2.1. Classification with PCA and TNSE

from sklearn.linear_model import LogisticRegression

lr = LogisticRegression()
lr.fit(X_pca_tsne_reduced, y_train)
LogisticRegression(C=1.0, class_weight=None, dual=False, fit_intercept=True,
                   intercept_scaling=1, l1_ratio=None, max_iter=100,
                   multi_class='auto', n_jobs=None, penalty='l2',
                   random_state=None, solver='lbfgs', tol=0.0001, verbose=0,
                   warm_start=False)
pca_tsne = Pipeline([
    ("pca", PCA(n_components=0.95, random_state=42)),
    ("tsne", TSNE(n_components=2, random_state=42)),
])
X_pca_tsne_reduced_test = pca_tsne.fit_transform(X_test)
from sklearn.metrics import accuracy_score

accuracy_score(y_test, lr.predict(X_pca_tsne_reduced_test))
0.0048484848484848485

The result is very bad. So we can try simple PCA with 2 components.

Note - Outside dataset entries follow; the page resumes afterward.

-- ==== Sys2Proof/Laws/State.lean ====
section
/-! SUPPORT. Sys2Proof/Laws/State.lean: what each named update of the state leaves in each field, one lemma for each
field and update, so that no proof unfolds a record update. -/

namespace Sys2Proof.Machine

variable (s : State)

/-! ### `State.setRem` -/

@[simp] theorem State.setRem_regs_rem (v : BitVec 16) : (s.setRem v).regs.rem = v := rfl
@[simp] theorem State.setRem_regs_md (v : BitVec 16) : (s.setRem v).regs.md = s.regs.md := rfl
@[simp] theorem State.setRem_regs_dcp (v : BitVec 16) : (s.setRem v).regs.dcp = s.regs.dcp := rfl
@[simp] theorem State.setRem_regs_ch (v : BitVec 16) : (s.setRem v).regs.ch = s.regs.ch := rfl
@[simp] theorem State.setRem_regs_chg (v : BitVec 16) : (s.setRem v).regs.chg = s.regs.chg := rfl
@[simp] theorem State.setRem_regs_cfgValid (v : BitVec 16) :
    (s.setRem v).regs.cfgValid = s.regs.cfgValid := rfl
@[simp] theorem State.setRem_regs_pecErr (v : BitVec 16) : (s.setRem v).regs.pecErr = s.regs.pecErr := rfl
@[simp] theorem State.setRem_regs_cell (v : BitVec 16) : (s.setRem v).regs.cell = s.regs.cell := rfl
@[simp] theorem State.setRem_regs_aux (v : BitVec 16) : (s.setRem v).regs.aux = s.regs.aux := rfl
@[simp] theorem State.setRem_regs_cfgrx (v : BitVec 16) : (s.setRem v).regs.cfgrx = s.regs.cfgrx := rfl
@[simp] theorem State.setRem_regs_orch (v : BitVec 16) : (s.setRem v).regs.orch = s.regs.orch := rfl
@[simp] theorem State.setRem_regs_retries (v : BitVec 16) : (s.setRem v).regs.retries = s.regs.retries := rfl
@[simp] theorem State.setRem_regs_txbuf (v : BitVec 16) : (s.setRem v).regs.txbuf = s.regs.txbuf := rfl
@[simp] theorem State.setRem_regs_txlen (v : BitVec 16) : (s.setRem v).regs.txlen = s.regs.txlen := rfl
@[simp] theorem State.setRem_regs_rxbuf (v : BitVec 16) : (s.setRem v).regs.rxbuf = s.regs.rxbuf := rfl
@[simp] theorem State.setRem_regs_rxlen (v : BitVec 16) : (s.setRem v).regs.rxlen = s.regs.rxlen := rfl
@[simp] theorem State.setRem_host (v : BitVec 16) : (s.setRem v).host = s.host := rfl
@[simp] theorem State.setRem_bus (v : BitVec 16) : (s.setRem v).bus = s.bus := rfl
@[simp] theorem State.setRem_past (v : BitVec 16) : (s.setRem v).past = s.past := rfl
@[simp] theorem State.setRem_par (v : BitVec 16) : (s.setRem v).par = s.par := rfl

lr = LogisticRegression(max_iter=100000)
lr.fit(X_pca_reduced, y_train)
LogisticRegression(C=1.0, class_weight=None, dual=False, fit_intercept=True,
                   intercept_scaling=1, l1_ratio=None, max_iter=100000,
                   multi_class='auto', n_jobs=None, penalty='l2',
                   random_state=None, solver='lbfgs', tol=0.0001, verbose=0,
                   warm_start=False)
X_pca_reduced_test = PCA(n_components=2, random_state=42).fit_transform(X_test)
accuracy_score(y_test, lr.predict(X_pca_reduced_test))
0.5130303030303031

This is still not the accuracy we expect, so it is not a good idea to try PCA with 2 components.